SalesforceBulkApi
is a Ruby wrapper for the Salesforce Bulk API. It is rewritten from salesforce_bulk and adds several missing features, making it easier to perform bulk operations with Salesforce from Ruby applications.
Key features:
- Support for all Bulk API operations (create, update, upsert, delete, query)
- Comprehensive error handling
- Job and batch status monitoring
- Event listening for job lifecycle
- API call throttling and monitoring
- Performance optimized string concatenation for large batches
Add this line to your application's Gemfile:
gem 'salesforce_bulk_api'
And then execute:
bundle install
Or install it directly:
gem install salesforce_bulk_api
You can authenticate with Salesforce using either databasedotcom
or restforce
gems.
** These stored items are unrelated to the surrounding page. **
/-- `rfid` (supervisor mode, 64-bit implementation) and `rfi` (supervisor mode, where it exists): the MSR bits listed come from
SRR1, the others stay (log 29), the pc is SRR0 under the new mode; registers and memory are unchanged (47 R495, R496). -/
def Obligations.ReturnFromInterrupt : Prop :=
  ∀ s : State, s.pr = false →
    (s.cfg.impl64 = true → ∃ t, exec .rfid s = .next t ∧ returnEffect s t ∧
      ∀ k, k < 64 → t.msr.getMsbD k = if savedBit k then s.srr1.getMsbD k else s.msr.getMsbD k) ∧
    ((s.cfg.impl64 = false ∨ s.cfg.bridgeMtmsrRfi = true) → ∃ t, exec .rfi s = .next t ∧ returnEffect s t ∧
      (∀ k, 32 ≤ k → k < 64 → t.msr.getMsbD k = if rfiBit k then s.srr1.getMsbD k else s.msr.getMsbD k) ∧
      (s.cfg.impl64 = true → high t.msr = high s.msr))

/-- One of the five comparisons that TO selects holds (47 R501). -/
def trapHolds (tof : BitVec 5) (a b : Int) (ua ub : Nat) : Prop :=
  (tof.getMsbD 0 = true ∧ a < b) ∨ (tof.getMsbD 1 = true ∧ b < a) ∨ (tof.getMsbD 2 = true ∧ a = b) ∨
    (tof.getMsbD 3 = true ∧ ua < ub) ∨ (tof.getMsbD 4 = true ∧ ub < ua)

/-- A trap instruction raises the trap exception when its condition holds, and otherwise only advances the pc. -/
def trapEffect (s : State) (c : Prop) (r : Result) : Prop :=
  (c → trapsTo .trap s r) ∧ (¬c → r = .next { s with nia := s.nextPc })

/-- `tw`, `twi` on the low words, `td`, `tdi` (64-bit implementations) on the whole registers (47 R497 to R501). -/
def Obligations.Traps : Prop :=
  ∀ (s : State) (tof ra rb : BitVec 5) (simm : BitVec 16),
    trapEffect s (trapHolds tof (low (s.getGpr ra)).toInt (low (s.getGpr rb)).toInt (low (s.getGpr ra)).toNat
      (low (s.getGpr rb)).toNat) (exec (.tw tof ra rb) s) ∧
    trapEffect s (trapHolds tof (low (s.getGpr ra)).toInt simm.toInt (low (s.getGpr ra)).toNat
      (simm.signExtend 32).toNat) (exec (.twi tof ra simm) s) ∧
    (s.cfg.impl64 = true →
      trapEffect s (trapHolds tof (s.getGpr ra).toInt (s.getGpr rb).toInt (s.getGpr ra).toNat (s.getGpr rb).toNat)
        (exec (.td tof ra rb) s) ∧
      trapEffect s (trapHolds tof (s.getGpr ra).toInt simm.toInt (s.getGpr ra).toNat (simm.signExtend 64).toNat)
        (exec (.tdi tof ra simm) s))

/-- The forms that 30 R165 calls invalid stop, where the instruction exists, floating point is on where it is needed and the mode
allows the instruction (60 R619). -/
def Obligations.InvalidFormsStop : Prop :=
  ∀ (s : State) (i : Instr), preCheck i s = none → i.wellFormed s.cfg.impl64 = false → exec i s = .fault .invalidForm

/-! ## Integer arithmetic -/

/-- The sum of two registers' values and a carry, with CA (when `carries`), OV and SO (when `oe`) and CR0 (when `rc`): carry
and overflow are those of the exact unsigned and signed sums in the mode's width (40 R201, R202). -/
def addEffect (s : State) (rd : BitVec 5) (carries oe rc : Bool) (x y : Dword) (c : Bool) (r : Result) : Prop :=
  integerEffect s rd (BitVec.ofNat 64 (x.toNat + y.toNat + c.toNat))
    (if carries then some (decide (2 ^ s.width ≤ s.unsignedPart x + s.unsignedPart y + c.toNat)) else none)
    (if oe then some (outside s.width (s.signedPart x + s.signedPart y + c.toNat)) else none) rc r

/-- The adding instructions (40 R203 to R218): the sum of what the page names, flags and frame. -/
def Obligations.AddFamily : Prop :=
  ∀ (s : State) (rd ra rb : BitVec 5) (oe rc : Bool) (simm : BitVec 16),
    addEffect s rd false false false (if ra = 0 then 0 else s.getGpr ra) (simm.signExtend 64) false
      (exec (.addi rd ra simm) s) ∧
    addEffect s rd false false false (if ra = 0 then 0 else s.getGpr ra) (BitVec.ofInt 64 (simm.toInt * 65536)) false
      (exec (.addis rd ra simm) s) ∧
    addEffect s rd false oe rc (s.getGpr ra) (s.getGpr rb) false (exec (.addx rd ra rb oe rc) s) ∧
    addEffect s rd true oe rc (s.getGpr ra) (s.getGpr rb) false (exec (.addcx rd ra rb oe rc) s) ∧
    addEffect s rd true oe rc (s.getGpr ra) (s.getGpr rb) s.ca (exec (.addex rd ra rb oe rc) s) ∧
    addEffect s rd true false false (s.getGpr ra) (simm.signExtend 64) false (exec (.addic rd ra simm) s) ∧
    addEffect s rd true false true (s.getGpr ra) (simm.signExtend 64) false (exec (.addicDot rd ra simm) s) ∧
    addEffect s rd true oe rc (s.getGpr ra) (BitVec.allOnes 64) s.ca (exec (.addmex rd ra oe rc) s) ∧
    addEffect s rd true oe rc (s.getGpr ra) 0 s.ca (exec (.addzex rd ra oe rc) s) ∧
    addEffect s rd true oe rc (~~~ s.getGpr ra) (s.getGpr rb) s.ca (exec (.subfex rd ra rb oe rc) s) ∧
    addEffect s rd true oe rc (~~~ s.getGpr ra) (BitVec.allOnes 64) s.ca (exec (.subfmex rd ra oe rc) s) ∧
    addEffect s rd true oe rc (~~~ s.getGpr ra) 0 s.ca (exec (.subfzex rd ra oe rc) s)

/-- The subtracting instructions give the difference; CA is 1 when there is no borrow, OV when the exact signed difference is
out of range (40 R212, R213, R215, R218). -/
def Obligations.SubtractFamily : Prop :=
  ∀ (s : State) (rd ra rb : BitVec 5) (oe rc : Bool) (simm : BitVec 16),
    integerEffect s rd (s.getGpr rb - s.getGpr ra) none
      (if oe then some (outside s.width (s.signedPart (s.getGpr rb) - s.signedPart (s.getGpr ra))) else none) rc
      (exec (.subfx rd ra rb oe rc) s) ∧
    integerEffect s rd (s.getGpr rb - s.getGpr ra)
      (some (decide (s.unsignedPart (s.getGpr ra) ≤ s.unsignedPart (s.getGpr rb))))
      (if oe then some (outside s.width (s.signedPart (s.getGpr rb) - s.signedPart (s.getGpr ra))) else none) rc
      (exec (.subfcx rd ra rb oe rc) s) ∧
    integerEffect s rd (simm.signExtend 64 - s.getGpr ra)
      (some (decide (s.unsignedPart (s.getGpr ra) ≤ s.unsignedPart (simm.signExtend 64)))) none false
      (exec (.subfic rd ra simm) s) ∧
    integerEffect s rd (-s.getGpr ra) none
      (if oe then some (outside s.width (-s.signedPart (s.getGpr ra))) else none) rc (exec (.negx rd ra oe rc) s)

/-- The multiplications (40 R219 to R225): low and high halves of the exact products, and OV where the product does not fit. -/
def Obligations.Multiply : Prop :=
  ∀ (s : State) (rd ra rb : BitVec 5) (oe rc : Bool) (simm : BitVec 16),
    integerEffect s rd (BitVec.ofInt 64 ((s.getGpr ra).toInt * simm.toInt)) none none false (exec (.mulli rd ra simm) s) ∧
    integerEffect s rd (BitVec.ofInt 64 ((low (s.getGpr ra)).toInt * (low (s.getGpr rb)).toInt)) none
      (if oe then some (outside 32 ((low (s.getGpr ra)).toInt * (low (s.getGpr rb)).toInt)) else none) rc
      (exec (.mullwx rd ra rb oe rc) s) ∧
    wordEffect s rd (BitVec.ofInt 32 ((low (s.getGpr ra)).toInt * (low (s.getGpr rb)).toInt / 2 ^ 32)) none rc
      (exec (.mulhwx rd ra rb rc) s) ∧
    wordEffect s rd (BitVec.ofNat 32 ((low (s.getGpr ra)).toNat * (low (s.getGpr rb)).toNat / 2 ^ 32)) none rc
      (exec (.mulhwux rd ra rb rc) s) ∧
    (s.cfg.impl64 = true →
      integerEffect s rd (BitVec.ofInt 64 ((s.getGpr ra).toInt * (s.getGpr rb).toInt)) none
        (if oe then some (outside 64 ((s.getGpr ra).toInt * (s.getGpr rb).toInt)) else none) rc
        (exec (.mulldx rd ra rb oe rc) s) ∧
      integerEffect s rd (BitVec.ofInt 64 ((s.getGpr ra).toInt * (s.getGpr rb).toInt / 2 ^ 64)) none none rc
        (exec (.mulhdx rd ra rb rc) s) ∧
      integerEffect s rd (BitVec.ofNat 64 ((s.getGpr ra).toNat * (s.getGpr rb).toNat / 2 ^ 64)) none none rc
        (exec (.mulhdux rd ra rb rc) s))

/-- `q` is the quotient of `a` by `b` truncated toward zero: the remainder is smaller than the divisor and has the sign of the
dividend (40 R226). -/
def quotientOf (a b q : Int) : Prop := (a - q * b).natAbs < b.natAbs ∧ 0 ≤ (a - q * b) * a
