/-! ## fill -/

@[simp] theorem State.fill_cfg (s : State) (x : Xlate) : (s.fill x).cfg = s.cfg := rfl
@[simp] theorem State.fill_gpr (s : State) (x : Xlate) : (s.fill x).gpr = s.gpr := rfl
@[simp] theorem State.fill_fpr (s : State) (x : Xlate) : (s.fill x).fpr = s.fpr := rfl
@[simp] theorem State.fill_fprSingle (s : State) (x : Xlate) : (s.fill x).fprSingle = s.fprSingle := rfl
@[simp] theorem State.fill_nia (s : State) (x : Xlate) : (s.fill x).nia = s.nia := rfl
@[simp] theorem State.fill_cr (s : State) (x : Xlate) : (s.fill x).cr = s.cr := rfl
@[simp] theorem State.fill_xer (s : State) (x : Xlate) : (s.fill x).xer = s.xer := rfl
@[simp] theorem State.fill_lr (s : State) (x : Xlate) : (s.fill x).lr = s.lr := rfl
@[simp] theorem State.fill_ctr (s : State) (x : Xlate) : (s.fill x).ctr = s.ctr := rfl
@[simp] theorem State.fill_msr (s : State) (x : Xlate) : (s.fill x).msr = s.msr := rfl
@[simp] theorem State.fill_srr0 (s : State) (x : Xlate) : (s.fill x).srr0 = s.srr0 := rfl
@[simp] theorem State.fill_srr1 (s : State) (x : Xlate) : (s.fill x).srr1 = s.srr1 := rfl
@[simp] theorem State.fill_dsisr (s : State) (x : Xlate) : (s.fill x).dsisr = s.dsisr := rfl
@[simp] theorem State.fill_dar (s : State) (x : Xlate) : (s.fill x).dar = s.dar := rfl
@[simp] theorem State.fill_dec (s : State) (x : Xlate) : (s.fill x).dec = s.dec := rfl
@[simp] theorem State.fill_tb (s : State) (x : Xlate) : (s.fill x).tb = s.tb := rfl
@[simp] theorem State.fill_sdr1 (s : State) (x : Xlate) : (s.fill x).sdr1 = s.sdr1 := rfl
@[simp] theorem State.fill_sprg (s : State) (x : Xlate) : (s.fill x).sprg = s.sprg := rfl
@[simp] theorem State.fill_asr (s : State) (x : Xlate) : (s.fill x).asr = s.asr := rfl
@[simp] theorem State.fill_ear (s : State) (x : Xlate) : (s.fill x).ear = s.ear := rfl
@[simp] theorem State.fill_pvr (s : State) (x : Xlate) : (s.fill x).pvr = s.pvr := rfl
@[simp] theorem State.fill_ibat (s : State) (x : Xlate) : (s.fill x).ibat = s.ibat := rfl
@[simp] theorem State.fill_dbat (s : State) (x : Xlate) : (s.fill x).dbat = s.dbat := rfl
@[simp] theorem State.fill_dabr (s : State) (x : Xlate) : (s.fill x).dabr = s.dabr := rfl
@[simp] theorem State.fill_fpscr (s : State) (x : Xlate) : (s.fill x).fpscr = s.fpscr := rfl
@[simp] theorem State.fill_sr (s : State) (x : Xlate) : (s.fill x).sr = s.sr := rfl
@[simp] theorem State.fill_reserve (s : State) (x : Xlate) : (s.fill x).reserve = s.reserve := rfl
@[simp] theorem State.fill_reserveAddr (s : State) (x : Xlate) : (s.fill x).reserveAddr = s.reserveAddr := rfl
@[simp] theorem State.fill_extInt (s : State) (x : Xlate) : (s.fill x).extInt = s.extInt := rfl
@[simp] theorem State.fill_resetPending (s : State) (x : Xlate) : (s.fill x).resetPending = s.resetPending := rfl
@[simp] theorem State.fill_mcheckPending (s : State) (x : Xlate) : (s.fill x).mcheckPending = s.mcheckPending := rfl
@[simp] theorem State.fill_decPending (s : State) (x : Xlate) : (s.fill x).decPending = s.decPending := rfl
@[simp] theorem State.fill_fpPending (s : State) (x : Xlate) : (s.fill x).fpPending = s.fpPending := rfl
@[simp] theorem State.fill_tracePending (s : State) (x : Xlate) : (s.fill x).tracePending = s.tracePending := rfl
@[simp] theorem State.fill_mem (s : State) (x : Xlate) : (s.fill x).mem = s.mem := rfl
@[simp] theorem State.fill_staleInsn (s : State) (x : Xlate) : (s.fill x).staleInsn = s.staleInsn := rfl
@[simp] theorem State.fill_icbiDone (s : State) (x : Xlate) : (s.fill x).icbiDone = s.icbiDone := rfl
@[simp] theorem State.fill_stale (s : State) (x : Xlate) : (s.fill x).stale = s.stale := rfl
@[simp] theorem State.fill_deviceOut (s : State) (x : Xlate) : (s.fill x).deviceOut = s.deviceOut := rfl
@[simp] theorem State.fill_entered (s : State) (x : Xlate) : (s.fill x).entered = s.entered := rfl
@[simp] theorem State.fill_env (s : State) (x : Xlate) : (s.fill x).env = s.env := rfl
@[simp] theorem State.fill_draws (s : State) (x : Xlate) : (s.fill x).draws = s.draws := rfl
@[simp] theorem State.fill_getGpr (s : State) (x : Xlate) (q : BitVec 5) : (s.fill x).getGpr q = s.getGpr q := rfl
@[simp] theorem State.fill_getFpr (s : State) (x : Xlate) (q : BitVec 5) : (s.fill x).getFpr q = s.getFpr q := rfl
@[simp] theorem State.fill_isSingle (s : State) (x : Xlate) (q : BitVec 5) : (s.fill x).isSingle q = s.isSingle q := rfl
@[simp] theorem State.fill_norm (s : State) (x : Xlate) (w : Dword) : (s.fill x).norm w = s.norm w := rfl
@[simp] theorem State.fill_ea32 (s : State) (x : Xlate) (w : Dword) : (s.fill x).ea32 w = s.ea32 w := rfl
@[simp] theorem State.fill_mode64 (s : State) (x : Xlate) : (s.fill x).mode64 = s.mode64 := rfl
@[simp] theorem State.fill_so (s : State) (x : Xlate) : (s.fill x).so = s.so := rfl
@[simp] theorem State.fill_ov (s : State) (x : Xlate) : (s.fill x).ov = s.ov := rfl
@[simp] theorem State.fill_ca (s : State) (x : Xlate) : (s.fill x).ca = s.ca := rfl
@[simp] theorem State.fill_fe (s : State) (x : Xlate) : (s.fill x).fe = s.fe := rfl
@[simp] theorem State.fill_fpOn (s : State) (x : Xlate) : (s.fill x).fpOn = s.fpOn := rfl
@[simp] theorem State.fill_pr (s : State) (x : Xlate) : (s.fill x).pr = s.pr := rfl
@[simp] theorem State.fill_dr (s : State) (x : Xlate) : (s.fill x).dr = s.dr := rfl
@[simp] theorem State.fill_crField (s : State) (x : Xlate) (k : BitVec 3) : (s.fill x).crField k = s.crField k := rfl
@[simp] theorem State.fill_crBit (s : State) (x : Xlate) (k : BitVec 5) : (s.fill x).crBit k = s.crBit k := rfl
@[simp] theorem State.fill_blockOf (s : State) (x : Xlate) (a : Nat) : (s.fill x).blockOf a = s.blockOf a := rfl

/-! ## storeByte -/

@[simp] theorem State.storeByte_cfg (s : State) (p : Nat) (b : Byte) : (s.storeByte p b).cfg = s.cfg := rfl
@[simp] theorem State.storeByte_gpr (s : State) (p : Nat) (b : Byte) : (s.storeByte p b).gpr = s.gpr := rfl
@[simp] theorem State.storeByte_fpr (s : State) (p : Nat) (b : Byte) : (s.storeByte p b).fpr = s.fpr := rfl
@[simp] theorem State.storeByte_fprSingle (s : State) (p : Nat) (b : Byte) : (s.storeByte p b).fprSingle = s.fprSingle := rfl
@[simp] theorem State.storeByte_nia (s : State) (p : Nat) (b : Byte) : (s.storeByte p b).nia = s.nia := rfl
@[simp] theorem State.storeByte_cr (s : State) (p : Nat) (b : Byte) : (s.storeByte p b).cr = s.cr := rfl
@[simp] theorem State.storeByte_xer (s : State) (p : Nat) (b : Byte) : (s.storeByte p b).xer = s.xer := rfl
@[simp] theorem State.storeByte_lr (s : State) (p : Nat) (b : Byte) : (s.storeByte p b).lr = s.lr := rfl
@[simp] theorem State.storeByte_ctr (s : State) (p : Nat) (b : Byte) : (s.storeByte p b).ctr = s.ctr := rfl
@[simp] theorem State.storeByte_msr (s : State) (p : Nat) (b : Byte) : (s.storeByte p b).msr = s.msr := rfl
@[simp] theorem State.storeByte_srr0 (s : State) (p : Nat) (b : Byte) : (s.storeByte p b).srr0 = s.srr0 := rfl
@[simp] theorem State.storeByte_srr1 (s : State) (p : Nat) (b : Byte) : (s.storeByte p b).srr1 = s.srr1 := rfl
@[simp] theorem State.storeByte_dsisr (s : State) (p : Nat) (b : Byte) : (s.storeByte p b).dsisr = s.dsisr := rfl
@[simp] theorem State.storeByte_dar (s : State) (p : Nat) (b : Byte) : (s.storeByte p b).dar = s.dar := rfl
@[simp] theorem State.storeByte_dec (s : State) (p : Nat) (b : Byte) : (s.storeByte p b).dec = s.dec := rfl
@[simp] theorem State.storeByte_tb (s : State) (p : Nat) (b : Byte) : (s.storeByte p b).tb = s.tb := rfl
@[simp] theorem State.storeByte_sdr1 (s : State) (p : Nat) (b : Byte) : (s.storeByte p b).sdr1 = s.sdr1 := rfl
@[simp] theorem State.storeByte_sprg (s : State) (p : Nat) (b : Byte) : (s.storeByte p b).sprg = s.sprg := rfl
@[simp] theorem State.storeByte_asr (s : State) (p : Nat) (b : Byte) : (s.storeByte p b).asr = s.asr := rfl
@[simp] theorem State.storeByte_ear (s : State) (p : Nat) (b : Byte) : (s.storeByte p b).ear = s.ear := rfl
@[simp] theorem State.storeByte_pvr (s : State) (p : Nat) (b : Byte) : (s.storeByte p b).pvr = s.pvr := rfl
@[simp] theorem State.storeByte_ibat (s : State) (p : Nat) (b : Byte) : (s.storeByte p b).ibat = s.ibat := rfl
@[simp] theorem State.storeByte_dbat (s : State) (p : Nat) (b : Byte) : (s.storeByte p b).dbat = s.dbat := rfl
@[simp] theorem State.storeByte_dabr (s : State) (p : Nat) (b : Byte) : (s.storeByte p b).dabr = s.dabr := rfl
@[simp] theorem State.storeByte_fpscr (s : State) (p : Nat) (b : Byte) : (s.storeByte p b).fpscr = s.fpscr := rfl
@[simp] theorem State.storeByte_sr (s : State) (p : Nat) (b : Byte) : (s.storeByte p b).sr = s.sr := rfl
@[simp] theorem State.storeByte_slb (s : State) (p : Nat) (b : Byte) : (s.storeByte p b).slb = s.slb := rfl
@[simp] theorem State.storeByte_tlb (s : State) (p : Nat) (b : Byte) : (s.storeByte p b).tlb = s.tlb := rfl
@[simp] theorem State.storeByte_reserve (s : State) (p : Nat) (b : Byte) : (s.storeByte p b).reserve = s.reserve := rfl
@[simp] theorem State.storeByte_reserveAddr (s : State) (p : Nat) (b : Byte) : (s.storeByte p b).reserveAddr = s.reserveAddr := rfl
@[simp] theorem State.storeByte_extInt (s : State) (p : Nat) (b : Byte) : (s.storeByte p b).extInt = s.extInt := rfl
@[simp] theorem State.storeByte_resetPending (s : State) (p : Nat) (b : Byte) : (s.storeByte p b).resetPending = s.resetPending := rfl
@[simp] theorem State.storeByte_mcheckPending (s : State) (p : Nat) (b : Byte) : (s.storeByte p b).mcheckPending = s.mcheckPending := rfl
@[simp] theorem State.storeByte_decPending (s : State) (p : Nat) (b : Byte) : (s.storeByte p b).decPending = s.decPending := rfl
@[simp] theorem State.storeByte_fpPending (s : State) (p : Nat) (b : Byte) : (s.storeByte p b).fpPending = s.fpPending := rfl
@[simp] theorem State.storeByte_tracePending (s : State) (p : Nat) (b : Byte) : (s.storeByte p b).tracePending = s.tracePending := rfl
@[simp] theorem State.storeByte_stale (s : State) (p : Nat) (b : Byte) : (s.storeByte p b).stale = s.stale := rfl
@[simp] theorem State.storeByte_deviceOut (s : State) (p : Nat) (b : Byte) : (s.storeByte p b).deviceOut = s.deviceOut := rfl
@[simp] theorem State.storeByte_entered (s : State) (p : Nat) (b : Byte) : (s.storeByte p b).entered = s.entered := rfl
@[simp] theorem State.storeByte_env (s : State) (p : Nat) (b : Byte) : (s.storeByte p b).env = s.env := rfl
@[simp] theorem State.storeByte_draws (s : State) (p : Nat) (b : Byte) : (s.storeByte p b).draws = s.draws := rfl
@[simp] theorem State.storeByte_getGpr (s : State) (p : Nat) (b : Byte) (q : BitVec 5) : (s.storeByte p b).getGpr q = s.getGpr q := rfl
@[simp] theorem State.storeByte_getFpr (s : State) (p : Nat) (b : Byte) (q : BitVec 5) : (s.storeByte p b).getFpr q = s.getFpr q := rfl
@[simp] theorem State.storeByte_isSingle (s : State) (p : Nat) (b : Byte) (q : BitVec 5) : (s.storeByte p b).isSingle q = s.isSingle q := rfl
@[simp] theorem State.storeByte_norm (s : State) (p : Nat) (b : Byte) (w : Dword) : (s.storeByte p b).norm w = s.norm w := rfl
@[simp] theorem State.storeByte_ea32 (s : State) (p : Nat) (b : Byte) (w : Dword) : (s.storeByte p b).ea32 w = s.ea32 w := rfl
@[simp] theorem State.storeByte_mode64 (s : State) (p : Nat) (b : Byte) : (s.storeByte p b).mode64 = s.mode64 := rfl
@[simp] theorem State.storeByte_so (s : State) (p : Nat) (b : Byte) : (s.storeByte p b).so = s.so := rfl
@[simp] theorem State.storeByte_ov (s : State) (p : Nat) (b : Byte) : (s.storeByte p b).ov = s.ov := rfl
@[simp] theorem State.storeByte_ca (s : State) (p : Nat) (b : Byte) : (s.storeByte p b).ca = s.ca := rfl
@[simp] theorem State.storeByte_fe (s : State) (p : Nat) (b : Byte) : (s.storeByte p b).fe = s.fe := rfl
@[simp] theorem State.storeByte_fpOn (s : State) (p : Nat) (b : Byte) : (s.storeByte p b).fpOn = s.fpOn := rfl
@[simp] theorem State.storeByte_pr (s : State) (p : Nat) (b : Byte) : (s.storeByte p b).pr = s.pr := rfl
@[simp] theorem State.storeByte_dr (s : State) (p : Nat) (b : Byte) : (s.storeByte p b).dr = s.dr := rfl
@[simp] theorem State.storeByte_crField (s : State) (p : Nat) (b : Byte) (k : BitVec 3) : (s.storeByte p b).crField k = s.crField k := rfl
@[simp] theorem State.storeByte_crBit (s : State) (p : Nat) (b : Byte) (k : BitVec 5) : (s.storeByte p b).crBit k = s.crBit k := rfl
@[simp] theorem State.storeByte_blockOf (s : State) (p : Nat) (b : Byte) (a : Nat) : (s.storeByte p b).blockOf a = s.blockOf a := rfl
Both support various authentication methods including username/password, OmniAuth, and OAuth2.
Please refer to the documentation of these gems for detailed authentication options:
require 'salesforce_bulk_api'
client = Databasedotcom::Client.new(
client_id: SFDC_APP_CONFIG["client_id"],
client_secret: SFDC_APP_CONFIG["client_secret"]
)
client.authenticate(
token: " ",
instance_url: "http://na1.salesforce.com"
)
salesforce = SalesforceBulkApi::Api.new(client)
require 'salesforce_bulk_api'
client = Restforce.new(
username: SFDC_APP_CONFIG['SFDC_USERNAME'],
password: SFDC_APP_CONFIG['SFDC_PASSWORD'],
security_token: SFDC_APP_CONFIG['SFDC_SECURITY_TOKEN'],
client_id: SFDC_APP_CONFIG['SFDC_CLIENT_ID'],
client_secret: SFDC_APP_CONFIG['SFDC_CLIENT_SECRET'],
host: SFDC_APP_CONFIG['SFDC_HOST']
)
client.authenticate!
salesforce = SalesforceBulkApi::Api.new(client)
new_account = { "name" => "Test Account", "type" => "Other" }
records_to_insert = [new_account]
# Basic usage
result = salesforce.create("Account", records_to_insert)
# With response and custom batch size
result = salesforce.create("Account", records_to_insert, true, false, [], 5000)
updated_account = { "name" => "Test Account -- Updated", "id" => "a00A0001009zA2m" }
records_to_update = [updated_account]
# Basic usage
salesforce.update("Account", records_to_update)
# With null handling
salesforce.update("Account", records_to_update, true, true, ["Phone"])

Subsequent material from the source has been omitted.